She made her entrance as Giselle, young and innocent and joyous, and the crowd in the Joan Sutherland Theatre burst into applause at the mere sight of her. Madeleine Eastoe is adored by audiences of The Australian Ballet, and this is her last role before retiring. In Giselle, Eastoe dances away with our hearts for the last time, and when she goes, we’ll all be a little less richer for it.
This production, Maina Gielgud’s revival of her own 1986 staging, captures something aching in the ultimate beautifully sad classic ballet. She and Eastoe trace a tragic arc through our leading lady. Giselle is bright and gentle, brimming with merry romanticism beneath her shyness, dancing like she has no cares in the world despite her weak heart — when she stops, sits, and breathes deeply, she never stays down for long — and when she falls in love it’s an entirely winsome affair.

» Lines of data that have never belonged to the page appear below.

/-- An Indigo core (Table 08-1, R213 to R246). -/
structure Core where
  w : Vector Word 32
  acc : Vector (BitVec 72) 8
  ag : Vector AddrGen 8
  z : Bool
  n : Bool
  c : Bool
  /-- The repeat stack, innermost level first. -/
  rep : List RepLvl
  scale : Word
  exp : Int
  bexp : Int
  /-- The detector's n (R238). -/
  det : Nat
  /-- EXP at the start of the last bundle, and whether that bundle held an MTS to EXP or to BEXP (R239). -/
  expIn : Int
  mtsExp : Bool
  mtsBexp : Bool
  pc : Nat
  /-- Delay slots still to execute, and what follows them: 0 sequence, 1 branch, 2 DONE, 3 RTE (R230). -/
  dly : Nat
  after_ : Nat
  tgt : Nat
  /-- Loads that write their registers after the next bundle (R224). -/
  ld : List (Nat × Word)
  /-- The core stands at a take point, or at one where only DBG is taken (R232). -/
  take : Bool
  /-- The last bundle was a delay slot. -/
  slotEnd : Bool
  /-- An iteration of the innermost block has ended (R227). -/
  iterEnd : Bool
  /-- In HANDLER, also while halted there. -/
  inH : Bool
  pDbg : Bool
  pWdt : Bool
  pIll : Bool
  pFetch : Bool
  pOvf : Bool
  pDbell : Bool
  /-- The bundle at `pc` could not be fetched (R245). -/
  ferr : Bool
  /-- What the core waits for: 0 nothing, 1 FLD, 2 FENCE, 3 a fifth FST, 4 the Vat at completion (R226). -/
  stall : Nat
  fldReg : Nat
  fldAddr : Nat
  /-- The pending FLD was issued before its group refused accesses (R339). -/
  fldOk : Bool
  /-- Posted far writes in flight, oldest first (R243). -/
  fst_ : List FarWrite
  /-- The cache miss under way was issued before its group refused accesses (R339). -/
  fillOld : Bool
  /-- The words that the last bundle stored: local byte address, the word before, the word after (R241). -/
  st : List (Nat × Word × Word)
  /-- The ENG_CLK cycle, from the epoch start, of that bundle. -/
  stAt : Nat
  /-- 0 running, 1 DONE reached, 2 aborted: waiting for far writes and the Vat (R214, R235). -/
  fin : Nat
  /-- A STEP (2) or RESUME (1) written while CORE_CLK was gated: it acts when the clock is back (R236, R316). -/
  dbgReq : Nat
  wdt : Nat
  limit : Nat
  cyc : Nat
  /-- Cache lines, most recently used first. -/
  ic : List IcLine
  deriving DecidableEq, Repr

/-- A core with nothing in it (R242). -/
def Core.zero : Core where
  w := Vector.replicate 32 0#32
  acc := Vector.replicate 8 0#72
  ag := Vector.replicate 8 ⟨0, 0, 0, 0, 0⟩
  z := false
  n := false
  c := false
  rep := []
  scale := 0#32
  exp := 0
  bexp := 0
  det := 31
  expIn := 0
  mtsExp := false
  mtsBexp := false
  pc := 0
  dly := 0
  after_ := 0
  tgt := 0
  ld := []
  take := false
  slotEnd := false
  iterEnd := false
  inH := false
  pDbg := false
  pWdt := false
  pIll := false
  pFetch := false
  pOvf := false
  pDbell := false
  ferr := false
  stall := 0
  fldReg := 0
  fldAddr := 0
  fldOk := false
  fst_ := []
  fillOld := false
  st := []
  stAt := 0
  fin := 0
  dbgReq := 0
  wdt := 0
  limit := 0
  cyc := 0
  ic := []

Of course the man who plays charmingly and calculatingly to win her heart is actually Count Albrecht, who of course is already bethrothed, and Kevin Jackson gives him a suave sliminess that’s completely magnetic, and his performance matures dramatically in the second act as Albrecht himself matures.
Eastoe and her Giselle have also matured by the second act, and, dancing with the chorus of Wilis and their Queen (a divine, commanding Dimity Azoury) in the dark of night, she is imbued with a deeper, more knowing sense of space. Her sorrow is palpable and her love is clear in the turn of a neck, the placement of a hand.

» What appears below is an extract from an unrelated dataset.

-- ==== Sys2Proof/Machine/Fields.lean ====
section
/-! DEFINITION. The names of the registers and of their fields (R8, R20): one `R.` address for every register that a
chapter describes, one `F.` field for every field of its field table. -/

namespace Sys2Proof.Machine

Eastoe and Jackson’s pas de deux in the forest is an agonising, beautiful affair. Jackson’s partnering is tender and Eastoe is simultaneously giving and self-aware they are such a melancholy image of regret and love. Eastoe was born to dance, it’s clear. She radiates.
It’s the precision of the company that propels this production forward so relentlessly, breathlessly for the audience (yet its structure and staging is so measured). The corps, particularly the Wilis, move with an attractive self-possessed unity and strength. It’s a dream of classical movement and so are they. Everything lifts as they converge on stage; when they force Albrecht to dance until he is spent, Jackson’s entrechats are dizzying.

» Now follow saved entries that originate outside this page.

/-- START with the mode and engines of MIG_CTRL (R152, R153, R164, R165). A LATE whose Y has no valid LEN or domain is
refused as a start of that engine is (R47). -/
def State.migStart (s : State) : State :=
  let mode := s.get F.migCtrlMode
  let x := s.get F.migCtrlSrc
  let y := s.get F.migCtrlDst
  let srcEn := s.flag F.migCtrlSrcEn
  let f := s.migFails mode x y srcEn
  if !f.isEmpty then s.putAll f
  else if mode == 2 && !s.lenOk y then (s.put (F.teCtrlRun y) 0).put (F.teStatusLenErr y) 1
  else
    let nb := if s.sys.cyc ≤ s.cA - 1024 then s.tickNo + 1 else s.tickNo + 2
    let s1 := { s with mig := { s.mig with
      kind := mode + 1, x := x, y := y, srcEn := srcEn, armed := false, cmp := 0, bad := false, nb := nb } }
    if mode == 2 then s1.setMigSt 3
    else (s1.setMigSt 1).setEng y (fun g => { g with
      dirty := [], live := (s.eng x).live, lpend := (s.eng x).lpend, lnext := (s.eng x).lnext })

/-- The migration, join or late start is abandoned: X continues, Y stays stopped (Table 05-5). -/
def State.migAbandon (s : State) : State := s.migIdle.put F.migStatusAbandoned 1

/-- ABORT (Table 05-5): acts before the handover cutoff, ignored after it. -/
def State.migAbort (s : State) : State :=
  if (s.mig.kind == 1 || s.mig.kind == 2 || s.mig.kind == 3) && !s.mig.armed && s.get F.migStatusState != 4 then s.migAbandon
  else s

/-- A write of MIG_CTRL: the fields while IDLE, then ABORT or START. -/
def State.migCtrlWrite (s : State) (v : Word) : State :=
  let s1 := if s.get F.migStatusState == 0 then s.wr R.migCtrl (v &&& 0x00033707#32) else s
  if v.getLsbD 30 then s1.migAbort else if v.getLsbD 31 then s1.migStart else s1

/-- The words of the history sweep (R156): LEN 0 and values above 262,144 act as 262,144. -/
def State.sweepLen (s : State) : Nat :=
  let l := s.get F.migSweepLen
  if l == 0 then 262144 else min l 262144

/-- The migration check ends (R154, R155). -/
def State.migCheckDone (s : State) : State :=
  if (s.mig.kind == 1 || s.mig.kind == 2) && s.get F.migStatusState == 1 then
    if !s.sameProg s.mig.x s.mig.y then s.migIdle.put F.migStatusProg 1
    else if !s.sameSet s.mig.x s.mig.y then s.migIdle.put F.migStatusSet 1
    else { s with mig := { s.mig with wp0 := s.engWp s.mig.x, n := s.sweepLen } } |>.setMigSt 2 |>.put F.migRemainRemain s.sweepLen
  else s

/-- Physical word `p` lies in the sweep's range (R156). -/
def inSweep (wp0 n p : Nat) : Bool := decide ((wp0 + 262144 - p) % 262144 < n)

/-- The sweep's copy: every swept word of X that is not dirty in Y goes to Y (R156). -/
def State.sweepCopy (s : State) : State :=
  let bx := dlyBase s.mig.x
  let by_ := dlyBase s.mig.y
  let n := s.mig.n
  let dirty := (s.eng s.mig.y).dirty
  let takes := fun (off : Nat) => inSweep s.mig.wp0 n (off / 4) && !dirty.contains (off / 4)
  let inY := fun (e : Host.Cell) => decide (by_ ≤ e.1 ∧ e.1 < by_ + 0x100000)
  let keep := s.mem.filter (fun e => !(inY e && takes (e.1 - by_)))
  let new := (s.cells bx 0x100000).filter (fun e => takes e.1)
  { s with mem := new.foldl (fun m e => spSet memDefault m (by_ + e.1) e.2) keep }

/-- The sweep ends and the migration is ARMED (R156, R158). -/
def State.sweepEnd (s : State) : State :=
  if (s.mig.kind == 1 || s.mig.kind == 2) && s.get F.migStatusState == 2 then
    let nb := if s.sys.cyc ≤ s.cA - 1024 then s.tickNo + 1 else s.tickNo + 2
    let s1 := s.sweepCopy.sweepWaits
    ({ s1 with mig := { s1.mig with nb := nb } }.setMigSt 3).put F.migRemainRemain 0
  else s

/-- The cutoff of the next domain-A boundary has not passed (R118). -/
def State.beforeCutoff (s : State) : Bool :=
  decide (s.sys.cyc ≤ s.cA - 1024) && decide (s.sys.qt % 4 * s.cA / 4 ≤ s.cA - 1024)

/-- The machine stands at the cutoff of the next domain-A boundary. -/
def State.toCutoff (s : State) : State := s.atCyc (s.cA - 1024)

/-- Y's domain is in use. -/
def State.yInUse (s : State) : Bool :=
  match s.engDom s.mig.y with
  | some d => s.inUse d
  | none => false

/-- The handover cutoff selects T when the boundary is eligible (R158); a late start that brings Y's domain into use needs a
rate-set boundary (R171). -/
def State.handoverCutoff (s : State) : State :=
  let b := s.tickNo + 1
  let bt := b % 2 ^ 48
  let req := s.get F.migTreqLoTLo + 2 ^ 32 * s.get F.migTreqHiTHi
  let reqOk := s.flag F.migCtrlTauto || decide (req ≤ bt)
  if s.runs && s.get F.migStatusState == 3 && !s.mig.armed && s.beforeCutoff && s.isCommon b && !s.drainDue &&
      reqOk && decide (s.mig.nb ≤ b) && (s.yInUse || isRateSet b) then
    (({ s with mig := { s.mig with armed := true, t := b } }.put F.migTactLoTLo (bt % 2 ^ 32)).put F.migTactHiTHi
      (bt / 2 ^ 32)).toCutoff
  else s

/-- Y takes X's registers and glide state (R159); the mirror writes in flight are those of the runs before T_D (R160). -/
def State.takeState (s : State) (x y : Nat) : State :=
  let gx := s.eng x
  let s0 : State := { s with mig := { s.mig with ring := s.mig.ring.map (fun (r : Mirror) => { r with early := true }) } }
  let s1 := s0.setEng y (fun (g : Engine) => { g with d := gx.d, a := gx.a, f := gx.f })
  let mine := (s1.md.glides.filter (fun (c : Glide) => c.eng == x)).map (fun c => { c with eng := y })
  { s1 with md := { s1.md with glides := s1.md.glides.filter (fun (c : Glide) => c.eng != y) ++ mine } }

/-- Engine `y` starts with the run that begins at this edge (R159). -/
def State.startRunning (s : State) (y : Nat) : State := ((s.put (F.teCtrlRun y) 1).setTe y teRunning).beginRun y

/-- The alias of X set to Y (R159, R163). -/
def State.setAlias (s : State) (x y : Nat) : State := (s.put (F.migAliasEn x) 1).put (F.migAliasTgt x) y

/-- X of a MOVE, or the placeholder of a LATE, runs runs T_D and T_D + 1 whatever software asks (Table 05-5). -/
def State.keepX (s : State) : State := if s.teState s.mig.x == teStopPending then s.beginRun s.mig.x else s

/-- The handover at E_T (R159, R164, R165), unless a drain begins there (Table 05-5); a stop of X that falls at E_T abandons a JOIN (Table 05-5). -/
def State.handover (s : State) : State :=
  if s.runs && !s.endsHere && s.get F.migStatusState == 3 && s.mig.armed && s.atEdge && s.tickNo == s.mig.t then
    let x := s.mig.x
    let y := s.mig.y
    match s.mig.kind with
    | 1 => (((s.keepX.takeState x y).startRunning y).setAlias x y).setMigSt 4
    | 2 =>
      if s.teState x == teStopPending then (s.stopNow x).migAbandon.useSync
      else
        let s1 := (s.takeState x y).startRunning y
        ((s1.migIdle.put F.migStatusDone 1).put (F.twinStatusState (x / 2)) 1).put (F.twinStatusVoice (x / 2)) (x % 2)
    | _ =>
      if s.mig.srcEn then ((s.keepX.startRunning y).setAlias x y).setMigSt 4
      else (s.startRunning y).migIdle.put F.migStatusDone 1
  else s

/-- A write of MIG_ALIAS becomes pending until the next commit that names ROUTE (R163). -/
def State.aliasWrite (s : State) (v : Word) : State := { s with mig := { s.mig with aliasPend := some v } }

/-- What a drain does to pairs and migrations (R40, R150, Table 05-5). -/
def State.migDrain (s : State) : State :=
  let s1 :=
    if s.mig.kind == 0 then s
    else if s.get F.migStatusState == 4 then
      (s.put (F.migAliasEn s.mig.x) 0).stopNow s.mig.y |>.migAbandon
    else s.migAbandon
  (List.range 4).foldl (fun t p => if t.mig.exits.testBit p then t.pairLeave p else t) s1

def execPairStart (m : Master) (p : Fin 4) (s : State) : Out := .next (s.guard (host0Boot m) (fun t => t.pairStart p))
def execPairStartCheckDone (s : State) : Out := .next s.pairCheckDone
def execTwinDisable (m : Master) (p : Fin 4) (s : State) : Out :=
  .next (s.guard (host0Boot m) (fun t => t.twinOff p))
def execLockstepExit (p : Fin 4) (s : State) : Out := .next (if s.mig.exitDue.testBit p then s.pairLeave p else s)

/-- The three start commands are writes of MIG_CTRL with START set, ABORT clear and their MODE. -/
def isMigStart (mode : Nat) (v : Word) : Bool := v.getLsbD 31 && !v.getLsbD 30 && fieldOf v.toNat 12 2 == mode

def execMigrationMove (m : Master) (v : Word) (s : State) : Out :=
  .next (if isMigStart 0 v then s.guard (host0Boot m) (fun t => t.migCtrlWrite v) else s)
def execTwinJoin (m : Master) (v : Word) (s : State) : Out :=
  .next (if isMigStart 1 v then s.guard (host0Boot m) (fun t => t.migCtrlWrite v) else s)
def execLateStart (m : Master) (v : Word) (s : State) : Out :=
  .next (if isMigStart 2 v then s.guard (host0Boot m) (fun t => t.migCtrlWrite v) else s)
def execMigrationAbort (m : Master) (s : State) : Out := .next (s.guard (host0Boot m) (fun t => t.migAbort))
def execMigrationCheckDone (s : State) : Out := .next s.migCheckDone
def execSweepEnd (s : State) : Out := .next s.sweepEnd
def execHandoverCutoff (s : State) : Out := .next s.handoverCutoff
def execHandover (s : State) : Out := .next s.handover
def execMigAliasWrite (m : Master) (v : Word) (s : State) : Out := .next (s.guard (host0Boot m) (fun t => t.aliasWrite v))

end Sys2Proof.Machine
end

Francis Croese’s lighting conjures up something darkly romantic, a haze of softness that turns into a touch of danger in Act II; it lifts the pleasant, traditional sets and costuming by Peter Farmer to romantic heights. And Adolphe Adam’s music is sumptuous here, with the Australian Opera and Ballet Orchestra led by conductor Nicolette Fraillon — in particular the ‘he loves me, he loves me not’ leitmotif, which sneaks into your heart quietly, but persistently.
Gielgud’s production is especially sympathetic to its scorned lead, and Giselle is perfectly calibrated here. When she realises Albrecht’s deception her grief is pure and relatable; she pleads to everyone around her as though she just doesn’t understand how someone can be so cruel. When she seeks solace with her mother (a fine Olga Tamara) and the strain overwhelms her heart, it’s a clear and striking loss that someone so vital is now driven to this, collapsed and gone.
And in death Giselle is not vengeful, nor is she entirely forgiving; there’s something in Gielgud’s production that assures us that there’s steel in Giselle now, in place of feather-lightness; steel but not hardness. Giselle saves Albrecht from a place of love, but it’s also something of a sense of wisdom: she’s protecting him from the worst, the worst she has lived through. It’s not an absolution, but it is a kindness; thanks to Eastoe and Gielgud, it feels like a blessing, the gift of a second chance. It’s pure grace.
As a production, this Giselle is gorgeous. As a farewell to Eastoe, it’s fittingly heartbreaking and life-affirming. She will be missed.